▸ **WHAT THE TASK ASKS**: In the material below, the required lines run from the one containing "idleSequencer_gyroOffZ : (idleSequencer" through the one containing "idleSequencer_headRoll : (idleSequencer". Copy those lines exactly, ends included, and nothing else.

▸ **DATA SECTION**:
section
variable (s : State)
@[simp] theorem idleSequencer_cfg : (idleSequencer s).cfg = s.cfg := by unfold idleSequencer; repeat (first | rfl | split)
@[simp] theorem idleSequencer_tcnt : (idleSequencer s).tcnt = s.tcnt := by unfold idleSequencer; repeat (first | rfl | split)
@[simp] theorem idleSequencer_ovf : (idleSequencer s).ovf = s.ovf := by unfold idleSequencer; repeat (first | rfl | split)
@[simp] theorem idleSequencer_trun : (idleSequencer s).trun = s.trun := by unfold idleSequencer; repeat (first | rfl | split)
@[simp] theorem idleSequencer_phase : (idleSequencer s).phase = s.phase := by unfold idleSequencer; repeat (first | rfl | split)
@[simp] theorem idleSequencer_echoSync : (idleSequencer s).echoSync = s.echoSync := by unfold idleSequencer; repeat (first | rfl | split)
@[simp] theorem idleSequencer_echoNew : (idleSequencer s).echoNew = s.echoNew := by unfold idleSequencer; repeat (first | rfl | split)
@[simp] theorem idleSequencer_duration : (idleSequencer s).duration = s.duration := by unfold idleSequencer; repeat (first | rfl | split)
@[simp] theorem idleSequencer_dist : (idleSequencer s).dist = s.dist := by unfold idleSequencer; repeat (first | rfl | split)
@[simp] theorem idleSequencer_trigCnt : (idleSequencer s).trigCnt = s.trigCnt := by unfold idleSequencer; repeat (first | rfl | split)
@[simp] theorem idleSequencer_gyroSens : (idleSequencer s).gyroSens = s.gyroSens := by unfold idleSequencer; repeat (first | rfl | split)
@[simp] theorem idleSequencer_gyroRange : (idleSequencer s).gyroRange = s.gyroRange := by unfold idleSequencer; repeat (first | rfl | split)
@[simp] theorem idleSequencer_initOk : (idleSequencer s).initOk = s.initOk := by unfold idleSequencer; repeat (first | rfl | split)
@[simp] theorem idleSequencer_calDone : (idleSequencer s).calDone = s.calDone := by unfold idleSequencer; repeat (first | rfl | split)
@[simp] theorem idleSequencer_gyroOffX : (idleSequencer s).gyroOffX = s.gyroOffX := by unfold idleSequencer; repeat (first | rfl | split)
@[simp] theorem idleSequencer_gyroOffY : (idleSequencer s).gyroOffY = s.gyroOffY := by unfold idleSequencer; repeat (first | rfl | split)
@[simp] theorem idleSequencer_gyroOffZ : (idleSequencer s).gyroOffZ = s.gyroOffZ := by unfold idleSequencer; repeat (first | rfl | split)
@[simp] theorem idleSequencer_headRoll : (idleSequencer s).headRoll = s.headRoll := by unfold idleSequencer; repeat (first | rfl | split)
@[simp] theorem idleSequencer_headPitch : (idleSequencer s).headPitch = s.headPitch := by unfold idleSequencer; repeat (first | rfl | split)
@[simp] theorem idleSequencer_headYaw : (idleSequencer s).headYaw = s.headYaw := by unfold idleSequencer; repeat (first | rfl | split)
@[simp] theorem idleSequencer_servoPulse : (idleSequencer s).servoPulse = s.servoPulse := by unfold idleSequencer; repeat (first | rfl | split)
@[simp] theorem idleSequencer_pwmWr : (idleSequencer s).pwmWr = s.pwmWr := by unfold idleSequencer; repeat (first | rfl | split)
@[simp] theorem idleSequencer_pwmWrites : (idleSequencer s).pwmWrites = s.pwmWrites := by unfold idleSequencer; repeat (first | rfl | split)
@[simp] theorem idleSequencer_gapSel : (idleSequencer s).gapSel = s.gapSel := by unfold idleSequencer; repeat (first | rfl | split)
@[simp] theorem idleSequencer_gapMaxd : (idleSequencer s).gapMaxd = s.gapMaxd := by unfold idleSequencer; repeat (first | rfl | split)
@[simp] theorem idleSequencer_gapPath : (idleSequencer s).gapPath = s.gapPath := by unfold idleSequencer; repeat (first | rfl | split)
@[simp] theorem idleSequencer_gapIdx : (idleSequencer s).gapIdx = s.gapIdx := by unfold idleSequencer; repeat (first | rfl | split)
@[simp] theorem idleSequencer_gapStaleAny : (idleSequencer s).gapStaleAny = s.gapStaleAny := by unfold idleSequencer; repeat (first | rfl | split)
@[simp] theorem idleSequencer_seqK : (idleSequencer s).seqK = s.seqK := by unfold idleSequencer; repeat (first | rfl | split)
@[simp] theorem idleSequencer_cmdArg : (idleSequencer s).cmdArg = s.cmdArg := by unfold idleSequencer; repeat (first | rfl | split)
@[simp] theorem idleSequencer_cmdOp : (idleSequencer s).cmdOp = s.cmdOp := by unfold idleSequencer; repeat (first | rfl | split)
@[simp] theorem idleSequencer_curOp : (idleSequencer s).curOp = s.curOp := by unfold idleSequencer; repeat (first | rfl | split)
@[simp] theorem idleSequencer_curArg : (idleSequencer s).curArg = s.curArg := by unfold idleSequencer; repeat (first | rfl | split)
@[simp] theorem idleSequencer_busy : (idleSequencer s).busy = s.busy := by unfold idleSequencer; repeat (first | rfl | split)
@[simp] theorem idleSequencer_code : (idleSequencer s).code = s.code := by unfold idleSequencer; repeat (first | rfl | split)
@[simp] theorem idleSequencer_cfgFatal : (idleSequencer s).cfgFatal = s.cfgFatal := by unfold idleSequencer; repeat (first | rfl | split)
@[simp] theorem idleSequencer_ovr : (idleSequencer s).ovr = s.ovr := by unfold idleSequencer; repeat (first | rfl | split)
@[simp] theorem idleSequencer_lastOpc : (idleSequencer s).lastOpc = s.lastOpc := by unfold idleSequencer; repeat (first | rfl | split)
@[simp] theorem idleSequencer_result : (idleSequencer s).result = s.result := by unfold idleSequencer; repeat (first | rfl | split)
@[simp] theorem idleSequencer_seqStep : (idleSequencer s).seqStep = s.seqStep := by unfold idleSequencer; repeat (first | rfl | split)
@[simp] theorem idleSequencer_seqI : (idleSequencer s).seqI = s.seqI := by unfold idleSequencer; repeat (first | rfl | split)
@[simp] theorem idleSequencer_calSumX : (idleSequencer s).calSumX = s.calSumX := by unfold idleSequencer; repeat (first | rfl | split)
@[simp] theorem idleSequencer_calSumY : (idleSequencer s).calSumY = s.calSumY := by unfold idleSequencer; repeat (first | rfl | split)
@[simp] theorem idleSequencer_calSumZ : (idleSequencer s).calSumZ = s.calSumZ := by unfold idleSequencer; repeat (first | rfl | split)
@[simp] theorem idleSequencer_busPend : (idleSequencer s).busPend = s.busPend := by unfold idleSequencer; repeat (first | rfl | split)
@[simp] theorem idleSequencer_greq : (idleSequencer s).greq = s.greq := by unfold idleSequencer; repeat (first | rfl | split)
@[simp] theorem idleSequencer_hostRData : (idleSequencer s).hostRData = s.hostRData := by unfold idleSequencer; repeat (first | rfl | split)
@[simp] theorem idleSequencer_busRsp : (idleSequencer s).busRsp = s.busRsp := by unfold idleSequencer; repeat (first | rfl | split)
@[simp] theorem idleSequencer_script : (idleSequencer s).script = s.script := by unfold idleSequencer; repeat (first | rfl | split)
@[simp] theorem idleSequencer_cycle : (idleSequencer s).cycle = s.cycle := by unfold idleSequencer; repeat (first | rfl | split)
end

▸ **REPLY TO THE TASK**:
@[simp] theorem idleSequencer_gyroOffZ : (idleSequencer s).gyroOffZ = s.gyroOffZ := by unfold idleSequencer; repeat (first | rfl | split)
@[simp] theorem idleSequencer_headRoll : (idleSequencer s).headRoll = s.headRoll := by unfold idleSequencer; repeat (first | rfl | split)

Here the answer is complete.